[Opening GIVEN DATA section]
-- ==== Sys2Proof/Laws/KeepPeat.lean ====
section
/-! SUPPORT. What no definition of Machine/Peat.lean touches: the queue of commands, the fused values,
the module's own count and the signer fuses. -/

namespace Sys2Proof.Machine

@[simp] theorem State.bootOutcome_kept (s : State) (step : ℕ) (detail : ℕ) (row : ℕ) : Kept s (State.bootOutcome s step detail row) := by
  simp [Kept, State.bootOutcome]

@[simp] theorem State.outcomeNow_kept (s : State) (detail : ℕ) (row : ℕ) : Kept s (State.outcomeNow s detail row) := by
  simp [Kept, State.outcomeNow]

@[simp] theorem State.evtMsix_kept (s : State) (code : ℕ) (n : ℕ) : Kept s (State.evtMsix s code n) := by
  unfold State.evtMsix
  dsimp only
  (repeat' split) <;> simp [Kept]

@[simp] theorem State.enterRec_kept (s : State) (r : PeatRec) : Kept s (State.enterRec s r) := by
  simp [Kept, State.enterRec]

@[simp] theorem execPeatRecord_kept (s : State) : Keeps s (execPeatRecord s) := by
  unfold execPeatRecord
  (repeat' split) <;> exact .next (by simp [Kept])

@[simp] theorem State.reportLost_kept (s : State) (die : ℕ) : Kept s (State.reportLost s die) := by
  unfold State.reportLost
  dsimp only
  (repeat' split) <;> simp [Kept]

@[simp] theorem execPeatStageSend_kept (die : ℕ) (s : State) : Keeps s (execPeatStageSend die s) := by
  unfold execPeatStageSend
  (repeat' split) <;> exact .next (by simp [Kept])

@[simp] theorem execPeatRateWindow_kept (s : State) : Keeps s (execPeatRateWindow s) := by
  unfold execPeatRateWindow
  split
  · exact .next (by simp [Kept])
  · exact .next (Kept.loop ⟨rfl, rfl, rfl, rfl⟩ fun _ _ => by simp [Kept])

@[simp] theorem State.startFlush_kept (s : State) (cause : ℕ) : Kept s (State.startFlush s cause) := by
  simp [Kept, State.startFlush]

@[simp] theorem State.enterOffered_kept (s : State) : Kept s (State.enterOffered s) := by
  simp [Kept, State.enterOffered]

@[simp] theorem State.safeFlush_kept (s : State) : Kept s (State.safeFlush s) := by
  simp [Kept, State.safeFlush]

@[simp] theorem State.clearNow_kept (s : State) : Kept s (State.clearNow s) := by
  simp [Kept, State.clearNow]

@[simp] theorem State.clearCmd_kept (s : State) : Kept s (State.clearCmd s) := by
  unfold State.clearCmd
  (repeat' split) <;> simp [Kept]

@[simp] theorem State.flashClearCmd_kept (s : State) : Kept s (State.flashClearCmd s) := by
  unfold State.flashClearCmd
  (repeat' split) <;> simp [Kept]

@[simp] theorem State.evtCmd_kept (s : State) (w : Who) (v : W32) : Kept s (State.evtCmd s w v) := by
  unfold State.evtCmd
  (repeat' split) <;> simp [Kept]

@[simp] theorem execClear_kept (w : Who) (v : W32) (s : State) : Keeps s (execClear w v s) := by
  unfold execClear
  (repeat' split) <;> exact .next (by simp [Kept])

@[simp] theorem execFlush_kept (w : Who) (v : W32) (s : State) : Keeps s (execFlush w v s) := by
  unfold execFlush
  (repeat' split) <;> exact .next (by simp [Kept])

@[simp] theorem execFlashClear_kept (w : Who) (v : W32) (s : State) : Keeps s (execFlashClear w v s) := by
  unfold execFlashClear
  (repeat' split) <;> exact .next (by simp [Kept])

@[simp] theorem execFlushDone_kept (written : ℕ) (s : State) : Keeps s (execFlushDone written s) := by
  unfold execFlushDone
  (repeat' split) <;> exact .next (by simp [Kept])

@[simp] theorem execFlashEraseDone_kept (s : State) : Keeps s (execFlashEraseDone s) := by
  unfold execFlashEraseDone
  (repeat' split) <;> exact .next (by simp [Kept])

@[simp] theorem State.hiWrite_kept (s : State) (w : Who) (loAddr : ℕ) (old : W64) (v : W32) : Kept s (State.hiWrite s w loAddr old v).1 := by
  unfold State.hiWrite
  dsimp only
  (repeat' split) <;> simp [Kept]

@[simp] theorem State.peatLatch_kept (s : State) (w : Who) (v : W32) : Kept s (State.peatLatch s w v) := by
  simp [Kept, State.peatLatch]

@[simp] theorem execPeatReadLatch_kept (w : Who) (v : W32) (s : State) : Keeps s (execPeatReadLatch w v s) := by
  unfold execPeatReadLatch
  (repeat' split) <;> exact .next (by simp [Kept])

end Sys2Proof.Machine
end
[Closing GIVEN DATA section]
Print all the records precisely.

-- ==== Sys2Proof/Laws/KeepPeat.lean ====
section
/-! SUPPORT. What no definition of Machine/Peat.lean touches: the queue of commands, the fused values,
the module's own count and the signer fuses. -/

namespace Sys2Proof.Machine

@[simp] theorem State.bootOutcome_kept (s : State) (step : ℕ) (detail : ℕ) (row : ℕ) : Kept s (State.bootOutcome s step detail row) := by
  simp [Kept, State.bootOutcome]

@[simp] theorem State.outcomeNow_kept (s : State) (detail : ℕ) (row : ℕ) : Kept s (State.outcomeNow s detail row) := by
  simp [Kept, State.outcomeNow]

@[simp] theorem State.evtMsix_kept (s : State) (code : ℕ) (n : ℕ) : Kept s (State.evtMsix s code n) := by
  unfold State.evtMsix
  dsimp only
  (repeat' split) <;> simp [Kept]

@[simp] theorem State.enterRec_kept (s : State) (r : PeatRec) : Kept s (State.enterRec s r) := by
  simp [Kept, State.enterRec]

@[simp] theorem execPeatRecord_kept (s : State) : Keeps s (execPeatRecord s) := by
  unfold execPeatRecord
  (repeat' split) <;> exact .next (by simp [Kept])

@[simp] theorem State.reportLost_kept (s : State) (die : ℕ) : Kept s (State.reportLost s die) := by
  unfold State.reportLost
  dsimp only
  (repeat' split) <;> simp [Kept]

@[simp] theorem execPeatStageSend_kept (die : ℕ) (s : State) : Keeps s (execPeatStageSend die s) := by
  unfold execPeatStageSend
  (repeat' split) <;> exact .next (by simp [Kept])

@[simp] theorem execPeatRateWindow_kept (s : State) : Keeps s (execPeatRateWindow s) := by
  unfold execPeatRateWindow
  split
  · exact .next (by simp [Kept])
  · exact .next (Kept.loop ⟨rfl, rfl, rfl, rfl⟩ fun _ _ => by simp [Kept])

@[simp] theorem State.startFlush_kept (s : State) (cause : ℕ) : Kept s (State.startFlush s cause) := by
  simp [Kept, State.startFlush]

@[simp] theorem State.enterOffered_kept (s : State) : Kept s (State.enterOffered s) := by
  simp [Kept, State.enterOffered]

@[simp] theorem State.safeFlush_kept (s : State) : Kept s (State.safeFlush s) := by
  simp [Kept, State.safeFlush]

@[simp] theorem State.clearNow_kept (s : State) : Kept s (State.clearNow s) := by
  simp [Kept, State.clearNow]

@[simp] theorem State.clearCmd_kept (s : State) : Kept s (State.clearCmd s) := by
  unfold State.clearCmd
  (repeat' split) <;> simp [Kept]

@[simp] theorem State.flashClearCmd_kept (s : State) : Kept s (State.flashClearCmd s) := by
  unfold State.flashClearCmd
  (repeat' split) <;> simp [Kept]

@[simp] theorem State.evtCmd_kept (s : State) (w : Who) (v : W32) : Kept s (State.evtCmd s w v) := by
  unfold State.evtCmd
  (repeat' split) <;> simp [Kept]

@[simp] theorem execClear_kept (w : Who) (v : W32) (s : State) : Keeps s (execClear w v s) := by
  unfold execClear
  (repeat' split) <;> exact .next (by simp [Kept])

@[simp] theorem execFlush_kept (w : Who) (v : W32) (s : State) : Keeps s (execFlush w v s) := by
  unfold execFlush
  (repeat' split) <;> exact .next (by simp [Kept])

@[simp] theorem execFlashClear_kept (w : Who) (v : W32) (s : State) : Keeps s (execFlashClear w v s) := by
  unfold execFlashClear
  (repeat' split) <;> exact .next (by simp [Kept])

@[simp] theorem execFlushDone_kept (written : ℕ) (s : State) : Keeps s (execFlushDone written s) := by
  unfold execFlushDone
  (repeat' split) <;> exact .next (by simp [Kept])

@[simp] theorem execFlashEraseDone_kept (s : State) : Keeps s (execFlashEraseDone s) := by
  unfold execFlashEraseDone
  (repeat' split) <;> exact .next (by simp [Kept])

@[simp] theorem State.hiWrite_kept (s : State) (w : Who) (loAddr : ℕ) (old : W64) (v : W32) : Kept s (State.hiWrite s w loAddr old v).1 := by
  unfold State.hiWrite
  dsimp only
  (repeat' split) <;> simp [Kept]

@[simp] theorem State.peatLatch_kept (s : State) (w : Who) (v : W32) : Kept s (State.peatLatch s w v) := by
  simp [Kept, State.peatLatch]

@[simp] theorem execPeatReadLatch_kept (w : Who) (v : W32) (s : State) : Keeps s (execPeatReadLatch w v s) := by
  unfold execPeatReadLatch
  (repeat' split) <;> exact .next (by simp [Kept])

end Sys2Proof.Machine
end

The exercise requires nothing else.